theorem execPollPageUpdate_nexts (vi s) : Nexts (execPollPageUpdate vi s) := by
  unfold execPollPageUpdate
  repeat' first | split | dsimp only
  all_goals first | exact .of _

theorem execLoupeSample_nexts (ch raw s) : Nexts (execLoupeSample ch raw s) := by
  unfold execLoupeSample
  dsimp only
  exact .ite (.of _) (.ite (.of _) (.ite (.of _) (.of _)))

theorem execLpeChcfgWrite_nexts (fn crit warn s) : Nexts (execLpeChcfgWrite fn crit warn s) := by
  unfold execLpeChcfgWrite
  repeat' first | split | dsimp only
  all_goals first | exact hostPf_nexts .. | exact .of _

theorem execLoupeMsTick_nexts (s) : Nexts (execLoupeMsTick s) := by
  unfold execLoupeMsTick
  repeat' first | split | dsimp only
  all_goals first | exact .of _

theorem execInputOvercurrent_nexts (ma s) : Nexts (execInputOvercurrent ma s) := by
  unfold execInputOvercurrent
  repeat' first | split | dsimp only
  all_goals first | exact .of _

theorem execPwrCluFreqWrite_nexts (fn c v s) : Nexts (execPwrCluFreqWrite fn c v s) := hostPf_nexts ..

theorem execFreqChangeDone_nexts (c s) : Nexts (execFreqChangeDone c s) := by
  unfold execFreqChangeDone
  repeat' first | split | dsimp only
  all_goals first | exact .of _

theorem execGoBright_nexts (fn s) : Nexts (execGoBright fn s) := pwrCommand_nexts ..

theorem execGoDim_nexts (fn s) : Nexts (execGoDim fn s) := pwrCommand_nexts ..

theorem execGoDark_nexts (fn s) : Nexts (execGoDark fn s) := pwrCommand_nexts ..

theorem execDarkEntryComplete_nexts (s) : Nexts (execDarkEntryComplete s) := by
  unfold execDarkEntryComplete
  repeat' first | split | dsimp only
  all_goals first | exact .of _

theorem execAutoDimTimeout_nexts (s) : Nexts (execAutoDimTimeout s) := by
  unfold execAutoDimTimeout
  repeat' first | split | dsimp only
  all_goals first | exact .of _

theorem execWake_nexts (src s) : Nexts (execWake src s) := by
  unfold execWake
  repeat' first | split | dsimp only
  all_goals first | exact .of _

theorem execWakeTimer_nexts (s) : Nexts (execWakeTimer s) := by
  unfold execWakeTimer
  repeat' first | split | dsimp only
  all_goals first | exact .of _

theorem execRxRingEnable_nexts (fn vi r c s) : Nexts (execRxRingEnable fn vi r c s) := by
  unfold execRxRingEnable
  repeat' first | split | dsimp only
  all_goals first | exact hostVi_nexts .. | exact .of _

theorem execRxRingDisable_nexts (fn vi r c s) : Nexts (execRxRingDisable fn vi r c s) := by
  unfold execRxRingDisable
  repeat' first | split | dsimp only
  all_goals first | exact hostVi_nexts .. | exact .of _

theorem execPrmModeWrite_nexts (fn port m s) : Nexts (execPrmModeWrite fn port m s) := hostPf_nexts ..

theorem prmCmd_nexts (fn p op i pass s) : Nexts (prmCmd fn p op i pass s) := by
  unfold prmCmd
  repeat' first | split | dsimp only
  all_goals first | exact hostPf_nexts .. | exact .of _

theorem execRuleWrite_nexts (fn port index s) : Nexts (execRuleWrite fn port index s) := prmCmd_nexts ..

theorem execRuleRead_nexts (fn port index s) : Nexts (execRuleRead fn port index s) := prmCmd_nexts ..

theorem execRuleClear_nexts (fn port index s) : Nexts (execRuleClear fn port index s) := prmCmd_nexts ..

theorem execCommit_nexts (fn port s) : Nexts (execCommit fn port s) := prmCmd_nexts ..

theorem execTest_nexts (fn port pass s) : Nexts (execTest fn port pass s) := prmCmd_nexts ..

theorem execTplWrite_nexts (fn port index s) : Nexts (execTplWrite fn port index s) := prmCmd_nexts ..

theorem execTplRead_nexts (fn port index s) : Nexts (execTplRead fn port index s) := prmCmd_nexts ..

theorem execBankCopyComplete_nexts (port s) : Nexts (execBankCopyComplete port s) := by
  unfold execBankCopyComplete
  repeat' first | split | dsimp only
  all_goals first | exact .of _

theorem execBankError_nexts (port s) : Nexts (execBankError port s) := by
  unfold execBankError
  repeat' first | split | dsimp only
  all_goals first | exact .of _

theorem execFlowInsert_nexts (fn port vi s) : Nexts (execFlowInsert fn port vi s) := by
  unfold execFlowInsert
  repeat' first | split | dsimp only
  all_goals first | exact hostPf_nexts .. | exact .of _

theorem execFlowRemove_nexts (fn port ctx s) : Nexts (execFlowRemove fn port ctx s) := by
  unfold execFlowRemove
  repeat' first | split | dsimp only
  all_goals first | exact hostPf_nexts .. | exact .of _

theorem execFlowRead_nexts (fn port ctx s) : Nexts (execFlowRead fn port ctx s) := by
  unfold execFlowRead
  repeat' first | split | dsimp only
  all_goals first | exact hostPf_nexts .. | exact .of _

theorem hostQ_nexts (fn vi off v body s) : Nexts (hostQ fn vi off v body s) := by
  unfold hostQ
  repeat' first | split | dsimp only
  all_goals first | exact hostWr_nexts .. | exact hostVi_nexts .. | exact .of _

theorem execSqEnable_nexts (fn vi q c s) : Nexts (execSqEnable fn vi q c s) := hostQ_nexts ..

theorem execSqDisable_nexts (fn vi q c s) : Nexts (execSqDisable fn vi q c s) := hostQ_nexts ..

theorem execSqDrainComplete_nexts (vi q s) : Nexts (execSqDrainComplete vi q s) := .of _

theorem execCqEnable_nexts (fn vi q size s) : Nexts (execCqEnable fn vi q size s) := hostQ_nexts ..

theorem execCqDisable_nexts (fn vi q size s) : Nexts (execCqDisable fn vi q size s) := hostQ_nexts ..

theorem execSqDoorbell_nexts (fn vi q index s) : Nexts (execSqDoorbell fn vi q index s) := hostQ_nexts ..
----------
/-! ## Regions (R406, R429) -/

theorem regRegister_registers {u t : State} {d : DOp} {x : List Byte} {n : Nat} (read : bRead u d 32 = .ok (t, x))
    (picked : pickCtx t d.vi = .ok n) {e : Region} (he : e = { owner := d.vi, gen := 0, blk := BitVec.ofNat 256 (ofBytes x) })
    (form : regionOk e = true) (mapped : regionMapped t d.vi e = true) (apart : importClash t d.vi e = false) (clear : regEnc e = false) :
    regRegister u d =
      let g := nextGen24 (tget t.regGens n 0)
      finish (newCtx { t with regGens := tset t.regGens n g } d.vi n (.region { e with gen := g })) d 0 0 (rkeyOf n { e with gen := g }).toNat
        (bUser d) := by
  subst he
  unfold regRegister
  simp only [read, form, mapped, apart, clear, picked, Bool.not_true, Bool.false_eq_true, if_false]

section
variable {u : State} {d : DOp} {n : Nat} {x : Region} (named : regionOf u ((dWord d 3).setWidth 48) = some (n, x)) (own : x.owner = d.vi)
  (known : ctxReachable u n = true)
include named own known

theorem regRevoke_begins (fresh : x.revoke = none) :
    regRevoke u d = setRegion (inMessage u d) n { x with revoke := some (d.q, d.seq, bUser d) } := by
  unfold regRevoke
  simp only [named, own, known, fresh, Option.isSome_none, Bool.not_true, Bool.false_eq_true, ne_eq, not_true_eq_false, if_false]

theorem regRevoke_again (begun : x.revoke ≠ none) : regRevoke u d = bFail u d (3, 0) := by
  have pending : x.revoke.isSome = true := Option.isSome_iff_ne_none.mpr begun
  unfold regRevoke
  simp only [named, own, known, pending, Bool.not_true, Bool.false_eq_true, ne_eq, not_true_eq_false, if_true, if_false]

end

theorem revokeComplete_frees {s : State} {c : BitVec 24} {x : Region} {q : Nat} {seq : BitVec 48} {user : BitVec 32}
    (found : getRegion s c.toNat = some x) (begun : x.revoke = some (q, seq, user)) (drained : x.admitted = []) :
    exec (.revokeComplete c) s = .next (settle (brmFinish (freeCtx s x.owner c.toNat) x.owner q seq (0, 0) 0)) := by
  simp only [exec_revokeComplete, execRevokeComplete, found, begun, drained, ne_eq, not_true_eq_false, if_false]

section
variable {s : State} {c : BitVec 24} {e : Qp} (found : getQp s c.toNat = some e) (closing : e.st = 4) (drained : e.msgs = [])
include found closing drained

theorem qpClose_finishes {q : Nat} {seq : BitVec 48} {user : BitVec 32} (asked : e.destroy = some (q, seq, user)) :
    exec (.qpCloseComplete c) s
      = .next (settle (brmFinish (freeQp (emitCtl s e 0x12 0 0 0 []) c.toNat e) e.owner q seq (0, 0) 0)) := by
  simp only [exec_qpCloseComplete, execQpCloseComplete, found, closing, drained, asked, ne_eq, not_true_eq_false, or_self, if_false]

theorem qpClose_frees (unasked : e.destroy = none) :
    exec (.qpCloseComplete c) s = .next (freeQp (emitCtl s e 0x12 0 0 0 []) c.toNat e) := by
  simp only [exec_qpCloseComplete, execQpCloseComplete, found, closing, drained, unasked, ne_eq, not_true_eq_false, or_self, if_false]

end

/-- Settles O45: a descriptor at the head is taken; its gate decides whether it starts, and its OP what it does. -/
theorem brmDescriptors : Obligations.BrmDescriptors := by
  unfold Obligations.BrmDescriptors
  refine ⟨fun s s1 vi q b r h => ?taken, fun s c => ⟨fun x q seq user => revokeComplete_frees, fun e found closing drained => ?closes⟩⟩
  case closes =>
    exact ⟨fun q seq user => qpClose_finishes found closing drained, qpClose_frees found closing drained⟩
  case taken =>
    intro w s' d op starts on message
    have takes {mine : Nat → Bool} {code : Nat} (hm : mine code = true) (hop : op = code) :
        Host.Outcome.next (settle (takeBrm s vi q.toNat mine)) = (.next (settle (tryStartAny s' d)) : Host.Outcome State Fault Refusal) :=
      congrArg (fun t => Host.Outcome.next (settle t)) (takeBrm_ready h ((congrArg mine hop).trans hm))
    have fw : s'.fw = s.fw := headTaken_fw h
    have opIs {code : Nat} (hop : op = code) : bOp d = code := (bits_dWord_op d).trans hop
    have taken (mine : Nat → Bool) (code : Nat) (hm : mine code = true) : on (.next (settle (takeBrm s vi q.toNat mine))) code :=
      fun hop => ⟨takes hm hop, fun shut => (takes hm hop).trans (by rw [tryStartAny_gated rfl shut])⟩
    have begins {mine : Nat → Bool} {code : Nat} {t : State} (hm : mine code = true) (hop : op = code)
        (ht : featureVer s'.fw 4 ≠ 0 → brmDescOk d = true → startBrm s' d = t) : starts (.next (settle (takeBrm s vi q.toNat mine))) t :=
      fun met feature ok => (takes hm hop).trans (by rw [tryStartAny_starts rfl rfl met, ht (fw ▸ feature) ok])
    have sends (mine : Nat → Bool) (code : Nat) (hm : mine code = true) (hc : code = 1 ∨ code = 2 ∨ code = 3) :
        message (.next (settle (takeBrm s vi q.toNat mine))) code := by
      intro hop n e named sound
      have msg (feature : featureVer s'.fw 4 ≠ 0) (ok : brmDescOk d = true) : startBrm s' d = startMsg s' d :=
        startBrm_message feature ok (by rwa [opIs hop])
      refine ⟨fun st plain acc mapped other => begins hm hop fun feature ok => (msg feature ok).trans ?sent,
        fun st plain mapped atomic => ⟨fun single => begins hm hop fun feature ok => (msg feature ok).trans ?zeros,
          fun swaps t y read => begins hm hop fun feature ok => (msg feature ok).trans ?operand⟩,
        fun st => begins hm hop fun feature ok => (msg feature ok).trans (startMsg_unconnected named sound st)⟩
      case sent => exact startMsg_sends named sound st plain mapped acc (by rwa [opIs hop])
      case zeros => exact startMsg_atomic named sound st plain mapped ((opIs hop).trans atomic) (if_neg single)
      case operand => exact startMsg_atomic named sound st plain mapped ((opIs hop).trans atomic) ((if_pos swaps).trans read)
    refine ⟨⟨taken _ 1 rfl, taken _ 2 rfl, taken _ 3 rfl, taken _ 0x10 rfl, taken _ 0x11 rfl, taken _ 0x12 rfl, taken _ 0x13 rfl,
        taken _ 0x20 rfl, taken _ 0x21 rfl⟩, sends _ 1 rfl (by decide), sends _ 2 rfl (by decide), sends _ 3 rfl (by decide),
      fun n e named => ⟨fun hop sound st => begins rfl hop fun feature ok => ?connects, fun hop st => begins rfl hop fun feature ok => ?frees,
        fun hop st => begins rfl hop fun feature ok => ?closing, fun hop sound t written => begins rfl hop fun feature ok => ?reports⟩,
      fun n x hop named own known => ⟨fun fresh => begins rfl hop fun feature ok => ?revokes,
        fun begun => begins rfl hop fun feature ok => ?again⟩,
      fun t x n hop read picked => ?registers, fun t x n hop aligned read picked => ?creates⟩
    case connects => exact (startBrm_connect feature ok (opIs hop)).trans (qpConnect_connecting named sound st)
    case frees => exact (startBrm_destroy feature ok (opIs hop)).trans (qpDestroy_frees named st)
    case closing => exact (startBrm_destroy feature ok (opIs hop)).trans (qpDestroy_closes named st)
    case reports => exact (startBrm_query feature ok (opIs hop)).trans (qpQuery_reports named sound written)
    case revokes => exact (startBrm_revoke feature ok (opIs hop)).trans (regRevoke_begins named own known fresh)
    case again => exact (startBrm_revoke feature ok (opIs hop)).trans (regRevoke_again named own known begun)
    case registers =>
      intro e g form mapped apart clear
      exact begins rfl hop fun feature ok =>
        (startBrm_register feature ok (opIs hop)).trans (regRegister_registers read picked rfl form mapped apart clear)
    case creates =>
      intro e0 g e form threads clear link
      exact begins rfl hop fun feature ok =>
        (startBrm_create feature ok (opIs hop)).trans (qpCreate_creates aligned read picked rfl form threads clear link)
----------
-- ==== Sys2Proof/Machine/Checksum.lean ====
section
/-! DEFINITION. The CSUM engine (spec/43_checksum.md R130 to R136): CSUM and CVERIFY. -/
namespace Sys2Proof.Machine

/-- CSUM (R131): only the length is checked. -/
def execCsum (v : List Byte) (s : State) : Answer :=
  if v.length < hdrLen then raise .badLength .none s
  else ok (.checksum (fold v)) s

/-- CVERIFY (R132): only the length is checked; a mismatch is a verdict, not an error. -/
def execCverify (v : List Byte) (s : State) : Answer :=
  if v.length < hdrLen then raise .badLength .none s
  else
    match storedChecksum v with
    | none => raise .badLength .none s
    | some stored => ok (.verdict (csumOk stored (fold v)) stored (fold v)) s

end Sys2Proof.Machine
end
----------
Work task
Note every line above where the string "execAutoDimTimeout" shows up, and copy those lines.

Exercise result
theorem execAutoDimTimeout_nexts (s) : Nexts (execAutoDimTimeout s) := by
  unfold execAutoDimTimeout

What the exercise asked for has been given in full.